TASK DIRECTIONS: Identify all lines below that hold "hrun" and collect them.

Collected data:
----------

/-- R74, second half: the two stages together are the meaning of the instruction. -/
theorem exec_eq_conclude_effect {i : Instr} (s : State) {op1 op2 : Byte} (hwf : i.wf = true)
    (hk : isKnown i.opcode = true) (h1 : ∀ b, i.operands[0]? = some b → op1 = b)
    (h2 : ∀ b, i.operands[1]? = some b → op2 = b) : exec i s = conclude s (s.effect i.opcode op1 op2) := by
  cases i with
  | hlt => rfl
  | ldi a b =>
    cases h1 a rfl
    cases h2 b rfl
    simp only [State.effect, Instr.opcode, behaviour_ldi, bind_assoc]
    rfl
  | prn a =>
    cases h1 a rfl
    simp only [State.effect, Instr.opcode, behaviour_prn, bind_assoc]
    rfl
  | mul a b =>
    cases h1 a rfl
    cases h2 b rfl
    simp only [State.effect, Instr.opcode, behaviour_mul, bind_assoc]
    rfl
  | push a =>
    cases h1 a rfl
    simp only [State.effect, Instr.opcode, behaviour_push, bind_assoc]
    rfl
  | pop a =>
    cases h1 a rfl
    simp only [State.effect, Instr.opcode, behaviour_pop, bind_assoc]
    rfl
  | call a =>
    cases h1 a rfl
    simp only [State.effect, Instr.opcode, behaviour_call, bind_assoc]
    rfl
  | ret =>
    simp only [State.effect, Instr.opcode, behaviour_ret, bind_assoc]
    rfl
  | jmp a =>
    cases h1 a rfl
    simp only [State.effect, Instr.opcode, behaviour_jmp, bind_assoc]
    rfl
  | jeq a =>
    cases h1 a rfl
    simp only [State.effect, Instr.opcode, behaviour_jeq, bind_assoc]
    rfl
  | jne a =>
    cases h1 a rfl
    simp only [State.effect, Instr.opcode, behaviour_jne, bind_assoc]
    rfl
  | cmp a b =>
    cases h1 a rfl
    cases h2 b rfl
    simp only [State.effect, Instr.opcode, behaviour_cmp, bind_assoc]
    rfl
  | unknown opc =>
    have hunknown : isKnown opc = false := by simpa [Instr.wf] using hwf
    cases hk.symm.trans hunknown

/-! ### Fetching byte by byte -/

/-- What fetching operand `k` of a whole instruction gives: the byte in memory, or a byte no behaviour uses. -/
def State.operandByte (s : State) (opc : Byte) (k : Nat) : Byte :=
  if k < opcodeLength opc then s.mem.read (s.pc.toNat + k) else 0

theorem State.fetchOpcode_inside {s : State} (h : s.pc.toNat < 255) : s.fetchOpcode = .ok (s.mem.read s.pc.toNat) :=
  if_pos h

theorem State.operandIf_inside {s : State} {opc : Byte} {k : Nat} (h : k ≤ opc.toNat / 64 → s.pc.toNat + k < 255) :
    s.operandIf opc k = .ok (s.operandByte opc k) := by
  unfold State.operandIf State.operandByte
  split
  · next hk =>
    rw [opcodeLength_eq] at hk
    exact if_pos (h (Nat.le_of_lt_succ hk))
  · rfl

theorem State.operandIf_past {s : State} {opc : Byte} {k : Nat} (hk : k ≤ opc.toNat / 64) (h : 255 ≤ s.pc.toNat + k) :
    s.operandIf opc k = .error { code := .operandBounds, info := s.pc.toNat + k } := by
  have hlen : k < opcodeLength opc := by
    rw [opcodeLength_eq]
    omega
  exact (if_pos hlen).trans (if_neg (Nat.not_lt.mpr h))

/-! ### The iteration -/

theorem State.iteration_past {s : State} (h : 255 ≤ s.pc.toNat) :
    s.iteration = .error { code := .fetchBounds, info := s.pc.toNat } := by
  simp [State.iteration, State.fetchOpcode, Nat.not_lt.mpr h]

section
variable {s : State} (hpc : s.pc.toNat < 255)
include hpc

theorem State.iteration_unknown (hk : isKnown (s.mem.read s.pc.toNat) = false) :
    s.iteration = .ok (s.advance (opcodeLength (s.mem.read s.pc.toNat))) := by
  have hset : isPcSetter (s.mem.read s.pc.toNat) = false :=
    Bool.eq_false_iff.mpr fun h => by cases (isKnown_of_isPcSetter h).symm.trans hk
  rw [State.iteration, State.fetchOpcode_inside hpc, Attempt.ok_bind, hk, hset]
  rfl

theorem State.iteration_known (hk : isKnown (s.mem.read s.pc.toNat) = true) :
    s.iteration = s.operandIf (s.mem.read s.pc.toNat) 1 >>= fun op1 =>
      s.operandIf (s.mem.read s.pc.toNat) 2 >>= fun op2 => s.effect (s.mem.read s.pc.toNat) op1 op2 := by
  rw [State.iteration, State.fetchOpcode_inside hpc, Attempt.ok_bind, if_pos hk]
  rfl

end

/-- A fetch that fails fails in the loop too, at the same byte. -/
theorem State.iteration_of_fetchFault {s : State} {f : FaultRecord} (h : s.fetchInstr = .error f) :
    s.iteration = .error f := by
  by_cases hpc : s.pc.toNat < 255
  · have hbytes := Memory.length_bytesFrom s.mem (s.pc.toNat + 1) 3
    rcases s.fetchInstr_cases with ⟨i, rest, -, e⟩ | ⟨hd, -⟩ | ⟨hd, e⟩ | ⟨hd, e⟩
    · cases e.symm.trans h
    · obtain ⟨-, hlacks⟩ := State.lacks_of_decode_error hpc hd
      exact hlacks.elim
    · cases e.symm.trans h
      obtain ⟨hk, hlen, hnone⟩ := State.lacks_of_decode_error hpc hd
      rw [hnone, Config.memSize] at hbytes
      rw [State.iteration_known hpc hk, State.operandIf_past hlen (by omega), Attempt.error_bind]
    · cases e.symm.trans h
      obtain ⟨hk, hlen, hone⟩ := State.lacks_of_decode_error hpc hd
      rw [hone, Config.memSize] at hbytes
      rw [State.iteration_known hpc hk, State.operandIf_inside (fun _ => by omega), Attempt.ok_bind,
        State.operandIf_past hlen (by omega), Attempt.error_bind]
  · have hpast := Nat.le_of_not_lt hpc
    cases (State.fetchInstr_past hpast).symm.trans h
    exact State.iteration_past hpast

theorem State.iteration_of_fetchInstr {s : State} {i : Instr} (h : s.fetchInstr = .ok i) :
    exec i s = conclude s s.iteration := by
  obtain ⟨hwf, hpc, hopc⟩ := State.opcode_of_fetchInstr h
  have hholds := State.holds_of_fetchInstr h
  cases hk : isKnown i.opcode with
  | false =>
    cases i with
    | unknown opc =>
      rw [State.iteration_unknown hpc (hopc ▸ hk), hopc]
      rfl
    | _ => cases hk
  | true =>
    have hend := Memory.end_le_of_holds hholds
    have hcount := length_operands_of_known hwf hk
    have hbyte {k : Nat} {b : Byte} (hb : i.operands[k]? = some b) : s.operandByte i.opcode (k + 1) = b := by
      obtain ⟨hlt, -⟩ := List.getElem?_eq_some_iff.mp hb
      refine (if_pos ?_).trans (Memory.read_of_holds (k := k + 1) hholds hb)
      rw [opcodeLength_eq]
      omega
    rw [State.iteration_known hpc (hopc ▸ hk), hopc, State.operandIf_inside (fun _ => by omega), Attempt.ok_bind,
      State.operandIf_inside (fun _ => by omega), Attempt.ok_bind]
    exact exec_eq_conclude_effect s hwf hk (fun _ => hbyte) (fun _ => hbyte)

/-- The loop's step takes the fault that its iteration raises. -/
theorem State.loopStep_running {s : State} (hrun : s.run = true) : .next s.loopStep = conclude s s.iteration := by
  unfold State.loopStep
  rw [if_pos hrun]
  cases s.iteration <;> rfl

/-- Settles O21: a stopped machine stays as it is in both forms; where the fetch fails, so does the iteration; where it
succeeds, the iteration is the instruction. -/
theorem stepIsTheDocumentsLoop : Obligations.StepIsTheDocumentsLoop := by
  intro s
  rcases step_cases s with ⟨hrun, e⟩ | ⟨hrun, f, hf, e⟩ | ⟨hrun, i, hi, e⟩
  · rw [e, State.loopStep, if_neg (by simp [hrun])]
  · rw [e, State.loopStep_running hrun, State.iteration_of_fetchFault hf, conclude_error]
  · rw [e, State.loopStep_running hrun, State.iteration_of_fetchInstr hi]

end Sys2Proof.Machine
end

----------

ANSWER FOR THE TASK:
theorem State.loopStep_running {s : State} (hrun : s.run = true) : .next s.loopStep = conclude s s.iteration := by
  rw [if_pos hrun]
  rcases step_cases s with ⟨hrun, e⟩ | ⟨hrun, f, hf, e⟩ | ⟨hrun, i, hi, e⟩
  · rw [e, State.loopStep, if_neg (by simp [hrun])]
  · rw [e, State.loopStep_running hrun, State.iteration_of_fetchFault hf, conclude_error]
  · rw [e, State.loopStep_running hrun, State.iteration_of_fetchInstr hi]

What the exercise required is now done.